-- ==== Sys2Proof/Tests/Slice0.lean ====
section
/-! SUPPORT. Tests: the checks of WellFormed refuse what they must; the worked examples of the manual; and for each obligation
with hypotheses a state and operands that meet them all (`witness_…`, one for each of its clauses). -/

open Sys2Proof Sys2Proof.Machine

namespace Sys2Proof.Tests

-- Each proof is checked before the next is read: proofs by evaluation side by side would each hold a thread of their own.
set_option Elab.async false

/-! ### The states of the tests -/

/-- Straps OFFICE, bay A panel, bay B panel, SERVICE. -/
def lines : ResetLines := { ResetLines.allLow with roleStraps := { sl0 := 1, sl1 := 2, sl2 := 3, sl3 := 4 } }

/-- The part as it runs after a power-on reset with those straps and a blank store. -/
def base : State :=
  match exec (.powerOnReset lines) State.reset with
  | .next s => { s with condition := .running, ic := { s.ic with warning := false } }
  | .fault _ => State.reset
  | .refused _ => State.reset

/-- A request pending on a link. -/
def ask (s : State) (l : Link) (code : Byte) (payload : List Byte) : State :=
  s.modifyLink l fun k => { k with slot := .pending { tag := 7, code := code, payload := payload } }

/-- That request. -/
def req (code : Byte) (payload : List Byte) : Request := { tag := 7, code := code, payload := payload }

/-- A driver record. -/
def driver : DriverRecord := { pin := [1, 2, 3, 4], status := .active, failed := 0, classes := [1], expiry := none }

/-- A compartment of the order of the tests. -/
def compartment : Compartment :=
  { number := 1, product := 1, planned := 100, basis := .gross, recipe := some 3, status := .pending, deliveredGross := 0
    deliveredNet := 0, loadingArm := none, statusBefore := none }

/-- An order with that compartment. -/
def order (state : OrderState) (holding : Option Bay) : Order :=
  { driver := none, vehicle := [65], bay := none, compartments := [compartment], state := state, holding := holding
    cancelPending := false }

/-- The level each input has accepted in the tests: every one energized but the buttons, whose lines have just risen. -/
def settledLevel : DiscreteInput → LineLevel
  | .deadman _ => .deenergized
  | .permissive _ _ | .parked _ | .emergencyStop | .sealSwitch => .energized

/-- A rack set up: driver 5, product 1, recipe 3, arm 0 commissioned, channel 0 and stock for additive type 1, every
permissive present, the seal open, the clock set. -/
def setup : State :=
  { base with
    lc := { base.lc with clock := { count := 1000, isSet := true } }
    ic :=
      { base.ic with
        inputs := .tabulate fun i =>
          { line := .energized, accepted := settledLevel i
            settled := true, timing := false } }
    wc :=
      { base.wc with
        drivers := [(1, driver), (5, driver), (99999999, driver)], products := [(1, { cls := 1, alpha := 9500, fallback := 1500 })]
        recipes := [(3, { product := 1, lines := [{ additive := .type1, dose := 250 }], tolerance := 50 })]
        arms := base.wc.arms.set .arm0
          { ArmRecord.blank with
            product := 1, kMilli := some 100000, offset := -5000, span := 15000
            mf := { first := { rate := 600, mf := 100120 }, rest := [{ rate := 1200, mf := 100040 }] } }
        injectors := base.wc.injectors.set .ch0 { InjectorRecord.blank with additive := some .type1 }
        stock := base.wc.stock.set .type1 { stock := 1000, capacity := 2000, reserve := 100 } } }

/-- Bay A in a state of its session, driver 5 bound to it. -/
def session (status : BayStatus) : State :=
  { setup with
    pt := { bound := [(5, .bayA)] }
    bsc := setup.bsc.set .bayA { setup.bsc.bayA with status := status, driver := some 5 } }

/-- Bay A in PLANNING or LOADING with order 9 held and compartment 1 on its Plan List. -/
def holding (status : BayStatus) : State :=
  { session status with
    ob := { orders := [(9, order .held (some .bayA))] }
    bsc := (session status).bsc.set .bayA { (session status).bsc.bayA with order := some 9, plan := [1] } }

- Problem description
Each line must be given again exactly as written above.

- Solution
-- ==== Sys2Proof/Tests/Slice0.lean ====
section
/-! SUPPORT. Tests: the checks of WellFormed refuse what they must; the worked examples of the manual; and for each obligation
with hypotheses a state and operands that meet them all (`witness_…`, one for each of its clauses). -/

open Sys2Proof Sys2Proof.Machine

namespace Sys2Proof.Tests

-- Each proof is checked before the next is read: proofs by evaluation side by side would each hold a thread of their own.
set_option Elab.async false

/-! ### The states of the tests -/

/-- Straps OFFICE, bay A panel, bay B panel, SERVICE. -/
def lines : ResetLines := { ResetLines.allLow with roleStraps := { sl0 := 1, sl1 := 2, sl2 := 3, sl3 := 4 } }

/-- The part as it runs after a power-on reset with those straps and a blank store. -/
def base : State :=
  match exec (.powerOnReset lines) State.reset with
  | .next s => { s with condition := .running, ic := { s.ic with warning := false } }
  | .fault _ => State.reset
  | .refused _ => State.reset

/-- A request pending on a link. -/
def ask (s : State) (l : Link) (code : Byte) (payload : List Byte) : State :=
  s.modifyLink l fun k => { k with slot := .pending { tag := 7, code := code, payload := payload } }

/-- That request. -/
def req (code : Byte) (payload : List Byte) : Request := { tag := 7, code := code, payload := payload }

/-- A driver record. -/
def driver : DriverRecord := { pin := [1, 2, 3, 4], status := .active, failed := 0, classes := [1], expiry := none }

/-- A compartment of the order of the tests. -/
def compartment : Compartment :=
  { number := 1, product := 1, planned := 100, basis := .gross, recipe := some 3, status := .pending, deliveredGross := 0
    deliveredNet := 0, loadingArm := none, statusBefore := none }

/-- An order with that compartment. -/
def order (state : OrderState) (holding : Option Bay) : Order :=
  { driver := none, vehicle := [65], bay := none, compartments := [compartment], state := state, holding := holding
    cancelPending := false }

/-- The level each input has accepted in the tests: every one energized but the buttons, whose lines have just risen. -/
def settledLevel : DiscreteInput → LineLevel
  | .deadman _ => .deenergized
  | .permissive _ _ | .parked _ | .emergencyStop | .sealSwitch => .energized

/-- A rack set up: driver 5, product 1, recipe 3, arm 0 commissioned, channel 0 and stock for additive type 1, every
permissive present, the seal open, the clock set. -/
def setup : State :=
  { base with
    lc := { base.lc with clock := { count := 1000, isSet := true } }
    ic :=
      { base.ic with
        inputs := .tabulate fun i =>
          { line := .energized, accepted := settledLevel i
            settled := true, timing := false } }
    wc :=
      { base.wc with
        drivers := [(1, driver), (5, driver), (99999999, driver)], products := [(1, { cls := 1, alpha := 9500, fallback := 1500 })]
        recipes := [(3, { product := 1, lines := [{ additive := .type1, dose := 250 }], tolerance := 50 })]
        arms := base.wc.arms.set .arm0
          { ArmRecord.blank with
            product := 1, kMilli := some 100000, offset := -5000, span := 15000
            mf := { first := { rate := 600, mf := 100120 }, rest := [{ rate := 1200, mf := 100040 }] } }
        injectors := base.wc.injectors.set .ch0 { InjectorRecord.blank with additive := some .type1 }
        stock := base.wc.stock.set .type1 { stock := 1000, capacity := 2000, reserve := 100 } } }

/-- Bay A in a state of its session, driver 5 bound to it. -/
def session (status : BayStatus) : State :=
  { setup with
    pt := { bound := [(5, .bayA)] }
    bsc := setup.bsc.set .bayA { setup.bsc.bayA with status := status, driver := some 5 } }

/-- Bay A in PLANNING or LOADING with order 9 held and compartment 1 on its Plan List. -/
def holding (status : BayStatus) : State :=
  { session status with
    ob := { orders := [(9, order .held (some .bayA))] }
    bsc := (session status).bsc.set .bayA { (session status).bsc.bayA with order := some 9, plan := [1] } }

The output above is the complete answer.